# Ingest Content

## Notes

Collection of notes to help ingest content from a domain. Includes specific instructions to filter output for some domains (like bradfrost.com).

### bradfrost.com

- Exclude `/blog/link/*` and `/blog/tag/*` and `/attachment` and `/blog/page/*`

### danmall.com

- Exclude `/topics/*`

### primer.style

- Exclude `/octicons/*` and `/design/foundations/icons/*` and `/view-components/lookbook/*`

### digitaldesign.vattenfall.com

- Exclude `/components/modules/*`.

### volkswagen.frontify.com

- Exclude `/builder/groupui/*`.

### designstrategy.guide

- Exclude `/tag/*`

### www.designbetter.co

- Exclude `pencils-before-pixels`

## Dependencies

Install the following dependencies first:

In [None]:
%pip install bs4 jsonlines pytest-playwright

## Install needed browsers

In this case we'll just use Chrome... but Webkit and Firefox get installed, too.

In [None]:
!playwright install

## Set the domain to ingest

Set the domain you want to have scanned, this will include all subpages on that domain (and that domain only). Excludes links with parameters (`?`) and anchors (`#`).

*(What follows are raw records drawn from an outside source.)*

-- ==== Sys2Proof/Laws/ControlUnit.lean ====
section
/-! SUPPORT. The Control Unit's result for each opcode, one lemma per table entry. -/

namespace Sys2Proof.Machine

section

variable (c : Config) (f : FunctionCode)

@[simp] theorem mainDecode_rType : mainDecode c 0x00#6 = .ok (mainRType c) := rfl
@[simp] theorem mainDecode_lw : mainDecode c 0x23#6 = .ok (mainLw c) := rfl
@[simp] theorem mainDecode_sw : mainDecode c 0x2B#6 = .ok (mainSw c) := rfl
@[simp] theorem mainDecode_beq : mainDecode c 0x04#6 = .ok (mainBeq c) := rfl

theorem mainDecode_j (h : c.jumpEnabled = true) : mainDecode c 0x02#6 = .ok (mainJ c) := by
  simp [mainDecode, mainTable, h, tableEntry]

theorem mainDecode_j_disabled (h : c.jumpEnabled = false) :
    mainDecode c 0x02#6 = .err (.unsupportedOpcode 0x02#6) := by
  simp [mainDecode, mainTable, h, tableEntry]

/-- The composed result of an opcode with a fixed ALU operation does not look at the function code. -/
theorem controlUnit_lw : controlUnit c 0x23#6 f = .ok { toMainSignals := mainLw c, aluControl := .add } := rfl
theorem controlUnit_sw : controlUnit c 0x2B#6 f = .ok { toMainSignals := mainSw c, aluControl := .add } := rfl
theorem controlUnit_beq : controlUnit c 0x04#6 f = .ok { toMainSignals := mainBeq c, aluControl := .sub } := rfl

theorem controlUnit_j (h : c.jumpEnabled = true) :
    controlUnit c 0x02#6 f = .ok { toMainSignals := mainJ c, aluControl := .add } := by
  simp [controlUnit, mainDecode_j c h, Result.andThen, aluControl, mainJ]

theorem controlUnit_j_disabled (h : c.jumpEnabled = false) :
    controlUnit c 0x02#6 f = .err (.unsupportedOpcode 0x02#6) := by
  simp [controlUnit, mainDecode_j_disabled c h, Result.andThen]

/-- Under the R-type opcode the result is the function-code table's. -/
theorem controlUnit_rType : controlUnit c 0x00#6 f =
    (aluControl .funct f).andThen fun a => .ok { toMainSignals := mainRType c, aluControl := a } := rfl

end

/-- A table lookup succeeds only with an entry of the table. -/
theorem tableEntry_mem {α : Type} {key : BitVec 6} {table : List (BitVec 6 × α)} {v : α}
    (h : tableEntry key table = some v) : (key, v) ∈ table := by
  induction table with
  | nil => cases h
  | cons e rest ih =>
    obtain ⟨k, u⟩ := e
    unfold tableEntry at h
    split at h
    · rename_i hk
      subst hk
      cases h
      exact .head _
    · exact .tail _ (ih h)

/-- Everything a success of the main decode can be. -/
theorem mainDecode_cases {c : Config} {op : Opcode} {m : MainSignals} (h : mainDecode c op = .ok m) :
    (op = 0x00#6 ∧ m = mainRType c) ∨ (op = 0x23#6 ∧ m = mainLw c) ∨ (op = 0x2B#6 ∧ m = mainSw c) ∨
    (op = 0x04#6 ∧ m = mainBeq c) ∨ (op = 0x02#6 ∧ m = mainJ c ∧ c.jumpEnabled = true) := by
  unfold mainDecode at h
  split at h
  · rename_i m' hm
    cases h
    have hmem := tableEntry_mem hm
    cases hj : c.jumpEnabled <;> simp [mainTable, hj] at hmem <;> tauto
  · cases h

/-- Every main tuple has a `Jump` field exactly when `JUMP_ENABLED` is true. -/
theorem mainDecode_jump {c : Config} {op : Opcode} {m : MainSignals} (h : mainDecode c op = .ok m) :
    m.jump.isSome = c.jumpEnabled := by
  rcases mainDecode_cases h with ⟨-, rfl⟩ | ⟨-, rfl⟩ | ⟨-, rfl⟩ | ⟨-, rfl⟩ | ⟨-, rfl, -⟩ <;>
    cases hj : c.jumpEnabled <;> simp [mainRType, mainLw, mainSw, mainBeq, mainJ, jumpField, hj]

/-- What a composed success came from. -/
theorem controlUnit_ok {c : Config} {op : Opcode} {f : FunctionCode} {r : ControlSignals}
    (h : controlUnit c op f = .ok r) :
    mainDecode c op = .ok r.toMainSignals ∧ aluControl r.aluOp f = .ok r.aluControl := by
  unfold controlUnit Result.andThen at h
  split at h
  · rename_i m hm
    dsimp only at h
    split at h
    · rename_i a ha
      cases h
      exact ⟨hm, ha⟩
    · cases h
  · cases h

end Sys2Proof.Machine
end

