-- ==== Sys2Proof/Machine/State.lean ====
section
/-! DEFINITION. The state of the engine (10 R10), the ways a step can stop, and reset (10 R24, 70 R190). -/

namespace Sys2Proof.Machine

open Sys2Proof

/-- What a byte of Memory that nothing has listed reads as. DESIGN CHOICE, unsafe: log entry 3. -/
def unlistedByte : Byte := 0

/-- The Memory region as (address, byte) pairs, addresses rising, unlisted bytes left out (10 R21). -/
abbrev Memory := List Host.Cell

/-- The canonical form of Memory: addresses strictly rising and no entry equal to the unlisted byte. -/
abbrev Memory.wf (m : Memory) : Prop :=
  m.Pairwise (fun c d => c.1 < d.1) ∧ ∀ c ∈ m, c.2 ≠ unlistedByte

/-- The seven fault kinds (60 R161). -/
inductive FaultKind where
  | unknownOpcode
  | invalidOperand
  | outOfBounds
  | divisionByZero
  | stackOverflow
  | stackUnderflow
  | heapExhausted
  deriving DecidableEq, Repr

/-- What a `raise K(info)` carries (60 R160, R161). -/
structure Raise where
  kind : FaultKind
  info : Word
  deriving DecidableEq, Repr

/-- The run state (10 R20): RUNNING, HALTED(Success), HALTED(Fault(kind, at, info)). -/
inductive Run where
  | running
  | success
  | fault (kind : FaultKind) (opAt info : Word)
  deriving DecidableEq, Repr

/-- One transaction on an outward channel (10 R23). -/
inductive Event where
  | ioWrite (port value : Word)
  | ioRead (port value : Word)
  | devRead (addr value : Word)
  deriving DecidableEq, Repr

/-- The whole state of the engine (10 R10), with two fields of the model's own: `cfg`, the parameters, constant
(log entry 1), and `draws`, the number of free values drawn so far (log entry 6). -/
structure State where
  cfg : Config
  pc : Word
  sp : Word
  eqFlag : Bool
  ltFlag : Bool
  x : Vector Word 8
  hp : Word
  mem : Memory
  romSize : Word
  run : Run
  /-- Oldest first (10 R23). -/
  trace : List Event
  draws : Nat
  deriving DecidableEq, Repr

/-- Stops of the model. The engine's own faults (60 R161) are NOT here: they are states with `run` a fault. -/
inductive Fault where
  /-- Raised by `step` when the run test passes and pc lies outside Memory. 40 R81 says this cannot be; it takes a
  launch that broke 00 R5 (93 U19). Safe: the model stops and nothing follows. Log entry 9. -/
  | opcodeOutsideMemory (pc : Word)
  deriving DecidableEq, Repr

/-- Refusals of the model. -/
inductive Refusal where
  /-- The instruction has no meaning yet; answered by an arm of `exec` only. Safe. No arm answers it now. -/
  | notModelled (mnemonic : String)
  deriving DecidableEq, Repr

/-- The answer of a step or of an instruction. -/
abbrev Answer := Host.Outcome State Fault Refusal

/-- What the host hands over at reset (70 R190, R192): the parameters, the arbitrary content of the slots
(10 R15) and of Memory with the image in place (10 R21), and the image's length. -/
structure Launch where
  cfg : Config
  x : Vector Word 8
  mem : Memory
  romSize : Word
  deriving DecidableEq, Repr

/-- Reset (10 R24, 70 R190, R191): applied at any time, it gives exactly this state. -/
def State.resetFrom (l : Launch) : State where
  cfg := l.cfg
  pc := romBase
  sp := l.cfg.memSize
  eqFlag := false
  ltFlag := false
  x := l.x
  hp := romBase + l.romSize
  mem := l.mem
  romSize := l.romSize
  run := .running
  trace := []
  draws := 0

/-- The launch `State.reset` stands for: MEMORY_SIZE 0x10000 and no device (log entry 1), slots 0 (log entry 2),
Memory with nothing listed (log entry 3), no image loaded (log entry 4). DESIGN CHOICE, unsafe. -/
def Launch.empty : Launch where
  cfg := ⟨0x10000, []⟩
  x := Vector.replicate 8 0
  mem := []
  romSize := 0

/-- The machine right after reset (10 R24), with no program loaded. -/
def State.reset : State := State.resetFrom Launch.empty

end Sys2Proof.Machine
end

Also set a name that will be used to create files to persist ingested content.

In [32]:
name = 'kickstartds_com'
url = 'https://www.kickstartDS.com/'

Think about ways of including a script / snippet per domain to handle edge cases. Some kind of hook?

## Find all internal URLs

First step is to crawl a domain for all internal links leading to HTML content. Do this until everything is discovered. Enter your domain through adjusting the `url` in `__main__`.

Write the set of discovered URLs from `all_links` to disk, converting them to `jsonl` format for easier processing in the next steps. We'll build upon that `page` dict in the following steps.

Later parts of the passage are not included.